The prevalence of depression in axSpA was higher than that of the general population [37], but very similar to those reported in rheumatoid arthritis (RA) cohorts. A meta-analysis of RA patients reported depression in 15% using HADS ≥ 11 and 34% using HADS ≥ 8 [38]. This similarity was unexpected since the RA cohorts were mostly female. Given that depression is more prevalent in females in the general population [8], it is possible that more male axSpA patients were reporting depression than male RA patients. However, our finding that the prevalence of depression was similar between AS and nr-axSpA groups suggest that gender may not be as significant a risk factor for depression in axSpA.

Patients with depression had significantly worse disease activity and functional impairment across most indices. As an example, the pooled difference in BASDAI was 1.4 units, which is clinically relevant as ≥ 2-unit improvement is considered as response to TNF inhibitors (TNFi) [39]. The direction of this potential causal relationship cannot be inferred from studies included in this meta-analysis. Patients with more severe disease may be at higher risk of developing comorbid depression. Conversely, depression has been shown to exacerbate the perception of pain [40] and may cause axSpA patients with depression to report greater disease severity.
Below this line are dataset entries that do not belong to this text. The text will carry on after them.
/-- SYS_RST_N, PRSNT_N and lost rails: what reset clears and keeps, and what loss of VDD_AON ends. SYS_RST_N low for 100
ns or more while not asserted, PRSNT_N deasserted past its 10 ms filter in a state other than OFF, and power-good lost
on a rail other than VDD_AON in a state other than OFF and TRIPPED each hold the device in reset; a SYS_RST_N pulse
shorter than its filter, or one while it is asserted already, changes nothing. Holding reset, on every device:
sessions, frames, script, engines, KV, host attachment and converter registers take their reset values, every byte
store is empty, the debug level and MAX are 0; the security state, owner keys, boot count, firmware slots, record
stack, fatal snapshot, array cells, weight epoch and MESH_ID stay. In every state but OFF, VDD_AON_LOSS, and
POWER_GOOD_LOST of the VDD_AON rail, leave the device OFF with everything at its reset value: the record stack and
fatal snapshot, THERM_TRIP, and the debug and JTAG registers too. Arrays, owner keys, firmware slots and boot count
stay. In OFF nothing changes. Rests on R449, R483, R484, R489, R11, R446, R414. -/
def Obligations.ResetInputsHoldOrEndTheDevice : Prop :=
  (
  (∀ (s : State) (n : Nat), 100 ≤ n → s.dev.sys.sysRst = false →
    Gives (.sysRstNAssert n) s (s.dev.modSys fun x => { x with sysRst := true }).holdReset) ∧
  (∀ (s : State) (n : Nat), n < 100 ∨ s.dev.sys.sysRst = true → Gives (.sysRstNAssert n) s s.dev) ∧
  (∀ (s : State) (n t : Nat) (b : BootIn), 10000000 ≤ n → s.dev.sys.st ≠ .off → s.dev.sys.prsnt = true →
    Gives (.prsntNChange false n t b) s (s.dev.modSys fun x => { x with prsnt := false }).holdReset) ∧
  (∀ (s : State) (r : Rail), r ≠ .aon → s.dev.sys.st ≠ .off → s.dev.sys.st ≠ .tripped →
    Gives (.powerGoodLost r) s (s.dev.modSys fun x => { x with pg := x.pg &&& ~~~ BitVec.ofNat 7 (2 ^ Rail.bit r) }).holdReset) ∧
  ∀ d : Dev, let r := d.holdReset
    r.call = {} ∧ r.frm = {} ∧ r.scr = {} ∧ r.eng = {} ∧ r.kv = {} ∧ r.host = {} ∧ r.hkc = {} ∧ r.mem = { spares := d.mem.spares } ∧
    r.sec.level = 0 ∧ r.sec.max = 0 ∧ r.sec.st = d.sec.st ∧ r.sec.owner = d.sec.owner ∧ r.sec.bootCount = d.sec.bootCount ∧
    r.sec.boA = d.sec.boA ∧ r.sec.boB = d.sec.boB ∧ r.sec.smA = d.sec.smA ∧ r.sec.smB = d.sec.smB ∧
    r.err.stack = d.err.stack ∧ r.err.snapshot = d.err.snapshot ∧ r.tile.cells = d.tile.cells ∧ r.wts.epoch = d.wts.epoch ∧
    r.mesh.herd = d.mesh.herd ∧ r.mesh.x = d.mesh.x ∧ r.mesh.y = d.mesh.y
  ) ∧ (
  ∀ (s : State) (c : Instr), c = .vddAonLoss ∨ c = .powerGoodLost .aon →
    (s.dev.sys.st = .off → Gives c s s.dev) ∧
    (s.dev.sys.st ≠ .off → GivesWith c s fun d =>
      d.sys.st = .off ∧ d.sys.switches = true ∧ d.sys.thermTripN = false ∧ d.err.stack = [] ∧ d.err.snapshot = [] ∧ d.thm = {} ∧ d.dbg = {} ∧
      d.call = {} ∧ d.frm = {} ∧ d.scr = {} ∧ d.kv = {} ∧ d.host = {} ∧ d.mem = { spares := s.dev.mem.spares } ∧
      d.tile.cells = s.dev.tile.cells ∧ d.sec.owner = s.dev.sec.owner ∧ d.sec.boA = s.dev.sec.boA ∧ d.sec.smA = s.dev.sec.smA ∧
      d.sec.bootCount = s.dev.sec.bootCount)
  )

/-- The first rise of VDD_AON, the releases of SYS_RST_N, PRSNT_N and a trip, and restored rails begin one start-up
sequence. With every other reset input released, all rails good and no trip in force: VDD_AON_RISE from OFF,
SYS_RST_N_RELEASE (which also clears THERM_TRIP.LATCHED), PRSNT_N asserted past its filter, POWER_GOOD_RESTORED, and
TRIP_RELEASE of an unlatched trip each run the start-up on the device with that input changed. A latched trip stays in
force until SYS_RST_N is asserted. The start-up runs whole in the command that begins it (the model's choice, log 4).
Rests on R449, R439, R440, R484, R489, R487. -/
def Obligations.StartEventsBeginTheStartUp : Prop :=
  (∀ (s : State) (t : Nat) (b : BootIn), s.dev.sys.st = .off → s.dev.sys.sysRst = false → s.dev.sys.prsnt = true →
    s.dev.sys.pg = 0x5F → s.dev.sys.thermTripN = false → Gives (.vddAonRise t b) s (s.dev.aonUp.startUp t b)) ∧
  (∀ (s : State) (t : Nat) (b : BootIn), s.dev.sys.sysRst = true → s.dev.sys.st ≠ .off → s.dev.sys.st ≠ .blackout → s.dev.sys.prsnt = true →
    s.dev.sys.pg = 0x7F → s.dev.sys.thermTripN = false → Gives (.sysRstNRelease t b) s
      (((s.dev.modSys fun x => { x with sysRst := false }).modThm fun m => { m with tripLatched := false }).startUp t b)) ∧
  (∀ (s : State) (n t : Nat) (b : BootIn), 10000000 ≤ n → s.dev.sys.prsnt = false → s.dev.sys.st ≠ .off → s.dev.sys.st ≠ .blackout →
    s.dev.sys.sysRst = false → s.dev.sys.pg = 0x7F → s.dev.sys.thermTripN = false →
    Gives (.prsntNChange true n t b) s ((s.dev.modSys fun x => { x with prsnt := true }).startUp t b)) ∧
  (∀ (s : State) (t : Nat) (b : BootIn), s.dev.sys.pg ≠ 0x7F → s.dev.sys.st ≠ .off → s.dev.sys.st ≠ .blackout → s.dev.sys.sysRst = false →
    s.dev.sys.prsnt = true → s.dev.sys.thermTripN = false →
    Gives (.powerGoodRestored t b) s ((s.dev.modSys fun x => { x with pg := 0x7F }).startUp t b)) ∧
  (∀ (s : State) (t : Nat) (b : BootIn), s.dev.sys.thermTripN = true → s.dev.thm.tripLatched = false →
    s.dev.sys.st ≠ .off → s.dev.sys.st ≠ .blackout → s.dev.sys.sysRst = false → s.dev.sys.prsnt = true → s.dev.sys.pg = 0x7F →
    Gives (.tripRelease t b) s ((s.dev.modSys fun x => { x with thermTripN := false }).startUp t b)) ∧
  (∀ (s : State) (t : Nat) (b : BootIn), s.dev.thm.tripLatched = true → s.dev.sys.sysRst = false → s.dev.sys.prsnt = true →
    Gives (.tripRelease t b) s s.dev)

/-- Where a start-up ends, for every device, firmware and world. For every device and everything the world decides at
start-up: the sequence ends in READY, STRUCK or DARK_HOUSE, at debug level D0, with no script, no frame, and no
session activity. When the protected part fails its check word the device is in security state DARK and DARK_HOUSE
with cause 5 and the boot count does not move; otherwise the boot count rises by one. When the protected part passes
and no Box Office slot qualifies the device is in DARK and DARK_HOUSE with cause 6. Rests on R449, R450, R452, R455,
R456, R463. -/
def Obligations.StartUpEndsReadyStruckOrDark : Prop :=
  ∀ (d : Dev) (t : Nat) (b : BootIn), let r := d.startUp t b
    (r.sys.st = .ready ∨ r.sys.st = .struck ∨ r.sys.st = .darkHouse) ∧
    r.sec.level = 0 ∧ r.scr.script = none ∧ r.frm.running = false ∧ r.call.steps = [] ∧
    (d.sec.protectedOk = false → r.sys.st = .darkHouse ∧ r.sec.st = .dark ∧ r.sec.dhCause = 5 ∧ r.sec.bootCount = d.sec.bootCount) ∧
    (d.sec.protectedOk = true → r.sec.bootCount = d.sec.bootCount + 1) ∧
    (d.sec.protectedOk = true → qualifies 1 d.sec.floorBo.toNat d.sec.boA = none → qualifies 1 d.sec.floorBo.toNat d.sec.boB = none →
      r.sys.st = .darkHouse ∧ r.sec.st = .dark ∧ r.sec.dhCause = 6)
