/-- R336: OSET to 4; apron rows even for BF16. -/
theorem test_illFormed_requant :
    badForm (.requant { (default : RequantCue) with oset := 5 }) ∧
    badForm (.requant { (default : RequantCue) with srcKind := .apron, srcFmt := .bf16, src := 3 }) := by decide +kernel
/-- R336: no stochastic BF16; apron destinations as sources. -/
theorem test_illFormed_out :
    badForm (.out { (default : OutCue) with stoch := true, ofmt := .bf16 }) ∧
    badForm (.out { (default : OutCue) with ofmt := .bf16, dstKind := .apron, dst := 31 }) := by decide +kernel
/-- R336: a relay has hops, stays on the grid and ends at the receiver's flock. -/
theorem test_illFormed_relay :
    badForm (.relay { (default : RelayCue) with hops := 0 }) ∧
    badForm (.relay { (default : RelayCue) with hops := 1, dirs := 0 }) ∧
    badForm (.relay { (default : RelayCue) with hops := 1, dirs := 1, dst := 256 }) := by decide +kernel
/-- R336: the tag format of a move. -/
theorem test_illFormed_move :
    badForm (.move { (default : MoveCue) with toApron := true, fmt := 3 }) := by decide +kernel
/-- R338: a window has slots, and 1 to 64 tiles. -/
theorem test_illFormed_window :
    badForm (.repeatWin { (default : WinCue) with slots := 0, tiles := 1 }) ∧
    badForm (.repeatWin { (default : WinCue) with slots := 1, tiles := 0 }) ∧
    badForm (.rehearseWin { (default : WinCue) with slots := 1, tiles := 65 }) := by decide +kernel
/-- R339: experts are 0 to 511. -/
theorem test_illFormed_place : badForm (.place { (default : PlaceCue) with expert := 512 }) := by decide +kernel
/-- R340: engines 0 to 95, at least one lane but for EXACT. -/
theorem test_illFormed_kernel :
    badForm (.matmul { (default : KernelCue) with engine := 96, nlanes := 1 }) ∧
    badForm (.sample { (default : KernelCue) with nlanes := 0 }) ∧
    badForm (.kernelStop 12 default) := by decide +kernel
/-- R341: whole codewords, at least one, engines 0 to 95. -/
theorem test_illFormed_hbm :
    badForm (.hbmRd { (default : HbmCue) with addr := 63, len := 1 }) ∧
    badForm (.hbmWr { (default : HbmCue) with len := 0 }) ∧
    badForm (.hbmRdDeliver { (default : HbmCue) with len := 1, tkind := .localBuf, engine := 96 } []) := by decide +kernel
/-- R324: links 0 to 47. -/
theorem test_illFormed_link :
    badForm (.linkSend { (default : LinkRec) with link := 48, slots := 1 }) ∧
    badForm (.linkReceive { (default : LinkRec) with link := 48, slots := 1 } .onTime) ∧
    badForm (.linkForward { (default : LinkRec) with outLink := 48, slots := 1 }) := by decide +kernel
/-- R210, R213: beyond device memory and beyond the host's window nothing answers. -/
theorem test_noSuchAddress :
    noAddr (.hbmRd { (default : HbmCue) with addr := 0x3000000000, len := 1 }) ∧
    noAddr (.hbmWr { (default : HbmCue) with addr := 0x2FFFFFFFC0, len := 2 }) ∧
    noAddr (.hostMemWrite 0x600000000 [1]) ∧
    noAddr (.hostMemRead 0x5FFFFFFFF 2 []) := by decide +kernel

/-! ## Two clauses with free values or long rotations -/

/-- cel with no tile of flock 0 cued. -/
def idle0 : Dev := { cel with tile := { cel.tile with prBad := List.range 128 } }
/-- The clause of WindowsServe for a rehearsal with nothing to do: no tile of flock 0 may drive its rows. -/
theorem wit_rehearseIdle :
    wi.wf = true ∧ idle0.cues = true ∧ ((idle0.advance 4).tile.arrs.find? fun a => a.1 / 17 / 128 == 0 && a.2.pstate == 3 && a.2.toMeasure != 0) = none ∧
    ((idle0.advance 4).tile.probes.find? fun p => p.arr / 17 / 128 == 0) = none ∧
    ∀ i, (idle0.advance 4).rotation 0 (fun a => !(idle0.advance 4).sheetEval (a / 17) (4 + i) && (idle0.advance 4).tile.idleIn (a / 17) (4 + i) 1 && !(idle0.advance 4).tile.prBad.contains (a / 17)) = none := by
  refine ⟨by decide +kernel, by decide +kernel, by decide +kernel, by decide +kernel, fun i => ?_⟩
  have h : (idle0.advance 4).tile.prBad = List.range 128 := by decide +kernel
  refine List.find?_eq_none.2 fun a ha => ?_
  obtain ⟨k, -, rfl⟩ := List.mem_map.1 ha
  have hk : (2176 * 0 + (sgetD (idle0.advance 4).tile.rot 0 0 % 2176 + k) % 2176) / 17 < 128 := by omega
  simp only [h, List.contains_eq_mem, List.mem_range, hk, decide_true, Bool.not_true, Bool.and_false, Bool.false_eq_true, not_false_eq_true]

/-- A reading of 0 lies below the window of level 5, whatever the drift correction: the row of prog5's operand is open, and with no
reading listed none is. -/
theorem wit_openRow (n : Nat) :
    prog5.openRow 16 (.refresh 3) [⟨9, n, [(7, false, 0)]⟩] = some ⟨9, n, [(7, false, 0)]⟩ := by
  have l : prog5.targetLevel (.refresh 3) 0 9 7 false = 5 := by decide +kernel
  have h : prog5.outOfWindow 16 (.refresh 3) 9 (7, false, 0) = true := by
    have w : (0 : Rat) < (verifyWindow 5).1 := by decide +kernel
    simp [Dev.outOfWindow, l, w]
  simp [Dev.openRow, h]

/-! ## Worked examples of the spec, and published test values -/

/-- R65's examples: 100 is 15 × 7 − 5, and −8 is 15 × (−1) + 7. -/
theorem test_w8s_high_part : highPart 100 = 7 ∧ highPart (-8) = -1 := by decide +kernel
/-- R210's worked example: the byte at 0x12_0001_2345 lies in stack 1, channel 3. -/
theorem test_hbm_channel : hbmChannel 0x1200012345 = 32 * 1 + 3 := by decide
/-- The CRC that R357 describes, on the digits 1 to 9: published check value 0x29B1. -/
theorem test_crc16 : flitCrc false [0x31, 0x32, 0x33, 0x34, 0x35, 0x36, 0x37, 0x38, 0x39] = 0x29B1 := by decide +kernel
/-- Philox-4×32-10 of counter and key 0 (R135): published answer. -/
theorem test_philox : philox 0 ⟨0, 0, 0, 0⟩ = ⟨0x6627E8D5, 0xE169C58D, 0xBC57AC4C, 0x9B00DBD8⟩ := by decide +kernel
/-- SHAKE256 of the empty message (R319): the first bytes of the published digest. -/
theorem test_shake256 : (shake256 []).take 8 = [0x46, 0xB9, 0xDD, 0x2B, 0x0B, 0xA8, 0x8D, 0x13] := by decide +kernel
/-- R203: the decoder finds a single symbol error; the same error twice is none. -/
theorem test_rs_one_symbol : rsDecode 72 [(5, 0x81)] = .correct [(5, 0x81)] ∧ rsNorm 72 [(5, 0x81), (5, 0x81)] = [] := by decide +kernel

/-- The command answers a next state whose device meets p. -/
def chk (c : Instr) (x : Dev) (p : Dev → Bool) : Bool := match exec c (st x) with | .next t => p t.dev | _ => false
/-- Section 4's example of a zero-heavy block: the BF16 elements 5.25, 0.1875 and −0.30078125, window base −6. -/
def heavy : Dev := { ply with frm := { running := true, isOpen := true, lanes := [(5, tok5)] }, tile := { qtab := [0x1000000 + 64 * 64 + 0x3A] },
                              mem := { owner := [(0, 0)], wings := [(0, 0xA8), (1, 0x40), (2, 0x40), (3, 0x3E), (4, 0x9A), (5, 0xBE)] } }
/-- AN4: exponent −1, codes 10, 0 and −1 (sign in bit 7). -/
theorem test_requant_an4 :
    chk (.requant { (default : RequantCue) with lane := 5, srcFmt := .bf16, dst := 3 }) heavy (fun d => d.mem.apron == [(512 * 3, 10), (512 * 3 + 2, 0x81)] && d.mem.tags == [(3, mkTag (-1) 1 0)]) = true := by decide +kernel
/-- AW8: 255 × 2^−5 is the first to cover 5.25, so the codes are 168, 6 and −10. -/
theorem test_requant_aw8 :
    vecExp (some (21 / 4)) .aw8 (-6) = -5 ∧
    (quantise [fpDec (outFmtF .bf16) 0x40A8, fpDec (outFmtF .bf16) 0x3E40, fpDec (outFmtF .bf16) 0xBE9A] .aw8 (-5) [] none).map Prod.fst = [168, 6, -10] := by decide +kernel

end Sys2Proof.Tests
end

section
/-! PROOF. The arithmetic of the arrays: clamping and rounding, the saturating addition of accumulator sets (R76, R77), the
converter's code (R72, R73), the requantiser's codes (R103, R117) and the stochastic rounding (R134). -/
namespace Sys2Proof.Machine

/-! ## Clamping -/

theorem le_clampI {lo hi : Int} (h : lo ≤ hi) (i : Int) : lo ≤ clampI lo hi i := by
  unfold clampI; split_ifs <;> omega
theorem clampI_le {lo hi : Int} (h : lo ≤ hi) (i : Int) : clampI lo hi i ≤ hi := by
  unfold clampI; split_ifs <;> omega
theorem clampI_of_mem {lo hi i : Int} (h : lo ≤ i) (h' : i ≤ hi) : clampI lo hi i = i := by
  unfold clampI; split_ifs <;> omega
theorem clampI_eq_lo_iff {lo hi : Int} (h : lo < hi) (i : Int) : clampI lo hi i = lo ↔ i ≤ lo := by
  unfold clampI; split_ifs <;> omega
theorem clampI_eq_hi_iff {lo hi : Int} (h : lo < hi) (i : Int) : clampI lo hi i = hi ↔ hi ≤ i := by
  unfold clampI; split_ifs <;> omega

/-! ## Rounding -/

@[simp] theorem rne_intCast (z : Int) : rne z = z := by simp [rne]

/-- A shift by 0 aligns nothing. -/
@[simp] theorem shrRne_zero (v : Int) : shrRne v 0 = v := by simp [shrRne]

@[simp] theorem zero_shrRne (k : Nat) : shrRne 0 k = 0 := by
  unfold shrRne
  split
  · rfl
  · simpa using rne_intCast 0

theorem stochRound_eq_floor_or (q : Rat) (r : Nat) : stochRound q r = q.floor ∨ stochRound q r = q.floor + 1 := by
  simp only [stochRound]
  split
  · exact .inr rfl
  · exact .inl rfl

theorem stochRound_eq_floor_succ_iff (q : Rat) (r : Nat) :
    stochRound q r = q.floor + 1 ↔ 65536 ≤ ((q - q.floor) * 65536).floor + r := by
  simp only [stochRound]
  split
  · exact iff_of_true rfl ‹_›
  · exact iff_of_false (by omega) ‹_›

/-- A value on the grid has no fraction, and a 16-bit draw alone does not reach 65,536. -/
theorem stochRound_intCast {r : Nat} (hr : r < 65536) (z : Int) : stochRound z r = z := by
  have h0 : Rat.floor 0 = 0 := Rat.floor_intCast 0
  have h : ¬ (65536 : Int) ≤ r := by omega
  simp [stochRound, h0, h]

/-! ## The saturating addition of two column lists (R77) -/

theorem mem_satAddAll_fst {a b : List Int} {v : Int} (h : v ∈ (satAddAll a b).1) : -accMax ≤ v ∧ v ≤ accMax := by
  simp only [satAddAll, List.map_map, List.mem_map] at h
  obtain ⟨j, -, rfl⟩ := h
  exact ⟨le_clampI (by decide) _, clampI_le (by decide) _⟩

@[simp] theorem length_satAddAll_fst (a b : List Int) : (satAddAll a b).1.length = 512 := by simp [satAddAll]

theorem getD_satAddAll_fst (a b : List Int) {j : Nat} (h : j < 512) :
    (satAddAll a b).1.getD j 0 = clampI (-accMax) accMax (a.getD j 0 + b.getD j 0) := by
  simp [satAddAll, satAdd, h]

/-- The places of the marked entries of a list. -/
theorem mem_filterMap_zipIdx_marked (l : List (Int × Bool)) (j : Nat) :
    j ∈ l.zipIdx.filterMap (fun p => if p.1.2 then some p.2 else none) ↔ ∃ v, l[j]? = some (v, true) := by
  simp only [List.mem_filterMap, List.mem_zipIdx_iff_getElem?, Option.ite_none_right_eq_some, Option.some.injEq]
  constructor
  · rintro ⟨⟨⟨v, o⟩, i⟩, hl, rfl, rfl⟩
    exact ⟨v, hl⟩
  · rintro ⟨v, hl⟩
    exact ⟨((v, true), j), hl, rfl, rfl⟩

/-- The columns that saturate are those whose exact sum lies outside. -/
theorem mem_satAddAll_snd (a b : List Int) (j : Nat) :
    j ∈ (satAddAll a b).2 ↔ j < 512 ∧ accMax < |a.getD j 0 + b.getD j 0| := by
  rw [satAddAll, mem_filterMap_zipIdx_marked]
  by_cases hj : j < 512 <;> simp [satAdd, hj]
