-- ==== Sys2Proof/Machine/Records.lean ====
section
/-! DEFINITION. Stored records as bytes: the layout of R176, the check that makes a record VALID, and the
reading of the plan and lockout set back from the bytes (R152, R176). -/

namespace Sys2Proof.Machine

/-- The bytes of a plan from its header to profile part 1 (R176, offsets 1 to 412). -/
def planBytes (p : Plan) : List Byte :=
  headerBytes p ++ loBytes p.rx.rx0 ++ loBytes p.rx.rx1
    ++ txBytes p.tx.tx0 ++ txBytes p.tx.tx1 ++ txBytes p.tx.tx2 ++ txBytes p.tx.tx3
    ++ allSlots.flatMap (fun n => slotBytes (p.slots.get n))
    ++ severityBytes p.severities ++ limitBytes p.limits

/-- A lockout mask: bit 0 TX0 to bit 3 TX3 (R176). -/
def lockoutMask (v : PerTx Bool) : Nat :=
  v.tx0.toNat + 2 * v.tx1.toNat + 4 * v.tx2.toNat + 8 * v.tx3.toNat

/-- The bytes the CRC-32 covers: the plan, and the lockout mask for SITE only (R176). -/
def recordBody (r : RecordName) (c : Content) : List Byte :=
  match r with
  | .site => planBytes c.plan ++ byte (lockoutMask c.lockout)
  | .dflt => planBytes c.plan

/-- A stored record: format byte 0x5A, body, CRC-32 (R176). -/
def recordImage (r : RecordName) (c : Content) : List Byte :=
  0x5A#8 :: (recordBody r c ++ bytes4 (crc32 (recordBody r c)).toNat)

/-- The number of body bytes of a record (R176). -/
def bodySize : RecordName → Nat
  | .site => 413
  | .dflt => 412

/-- The number of bytes of a record (R176). -/
def recordSize (r : RecordName) : Nat := bodySize r + 5

/-- A record as a write first leaves it: erased to 0xFF (R176). -/
def erasedImage (r : RecordName) : List Byte := List.replicate (recordSize r) 0xFF

/-- The status of a record as read at reset release: VALID when its format byte is 0x5A and its CRC
matches (R176). -/
def imageStatus (r : RecordName) (image : List Byte) : RecordStatus :=
  if image.head? = some 0x5A ∧ image.length = recordSize r
      ∧ (crc32 ((image.drop 1).take (bodySize r))).toNat = field4 image (bodySize r + 1) then .valid
  else .invalid

/-! ## Reading a plan back -/

/-- The origin of a code. -/
def originOfCode : Nat → Origin
  | 0 => .a
  | 1 => .b
  | 2 => .storeSite
  | 3 => .storeDefault
  | _ => .empty

/-- The transmit chain item at an offset. -/
def txAt (b : List Byte) (i : Nat) : TxSettings :=
  { enabled := byteAt b i == 1, lo := loOf (field4 b (i + 1)), rampUnit := byteAt b (i + 5),
    driveSettle := byteAt b (i + 6), paDischarge := byteAt b (i + 7) }

/-- The slot item at an offset, presence byte first. -/
def slotAt (b : List Byte) (i : Nat) : Option SlotEntry :=
  if byteAt b i = 1 then
    some
      { inputChain := (rxOfCode (byteAt b (i + 1))).getD .rx0
        inputFrequency := field4 b (i + 2)
        outputChain := (txOfCode (byteAt b (i + 6))).getD .tx0
        outputFrequency := field4 b (i + 7)
        bandwidthClass := Fin.ofNat 8 (byteAt b (i + 11))
        share := field2 b (i + 12)
        threshold := signedAt b (i + 14)
        fallback :=
          if byteAt b (i + 15) = 1 then
            some { chain := (rxOfCode (byteAt b (i + 16))).getD .rx0
                   frequency := field4 b (i + 17) }
          else none }
  else none

/-- The plan a record's bytes spell, with its stored header (R176). Every record that passes its check
was written by the writer, so every field reads back as it was written; bytes no writer wrote read by defaults
(assumption 18). -/
def storedPlan (b : List Byte) : Plan :=
  { issue := field4 b 1
    origin := originOfCode (byteAt b 5)
    rx := ⟨loOf (field4 b 6), loOf (field4 b 10)⟩
    tx := ⟨txAt b 14, txAt b 22, txAt b 30, txAt b 38⟩
    slots := allSlots.foldl (fun v n => v.put n (slotAt b (46 + 21 * n.val)))
      (Vector.replicate 16 none)
    severities := severitiesAt b 382
    limits := limitsAt b 391 }

/-- The lockout set of the SITE record (R176). -/
def storedLockout (b : List Byte) : PerTx Bool :=
  let mask := BitVec.ofNat 8 (byteAt b 413)
  ⟨mask.getLsbD 0, mask.getLsbD 1, mask.getLsbD 2, mask.getLsbD 3⟩

end Sys2Proof.Machine
end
This may explain why the differences in subjective indices (BASDAI, spVAS, BASFI) were larger than differences in objective measures (BASMI, ASDAS). It is interesting that the difference in BASDAI between groups with and without depression were similar regardless of severity of depression; the presence of any level of depression may adversely influence response to the BASDAI questionnaire.

In healthcare systems where TNFi can only be continued on the basis of demonstrable response, such as in the UK, efforts should be made to identify and manage comorbid depression to avoid withdrawing efficacious therapy inappropriately. More objective measures of disease activity, such as ASDAS, may be more robust to the influence of depression. Longitudinal axSpA studies are needed to evaluate the impact of depression on treatment outcomes; we have previously demonstrated, in a longitudinal RA cohort, that depression at baseline adversely affects treatment outcomes [41]. Equally, inflammation has been implicated in the pathophysiology of depression and may contribute to non-responsiveness to antidepressant therapies [9]. Longitudinal studies could also shed light on whether TNFi improves severity of depressive symptoms.

Conclusions

Depression is common among axSpA patients and is associated with worse disease activity and functional impairment. Clinicians should be mindful of comorbid depression when managing axSpA patients, especially for younger patients and those with severe disease activity and functional impairment. Patients with depression should be appropriately referred and managed. This is especially pertinent if depressive symptoms are thought to adversely influence assessments of treatment response.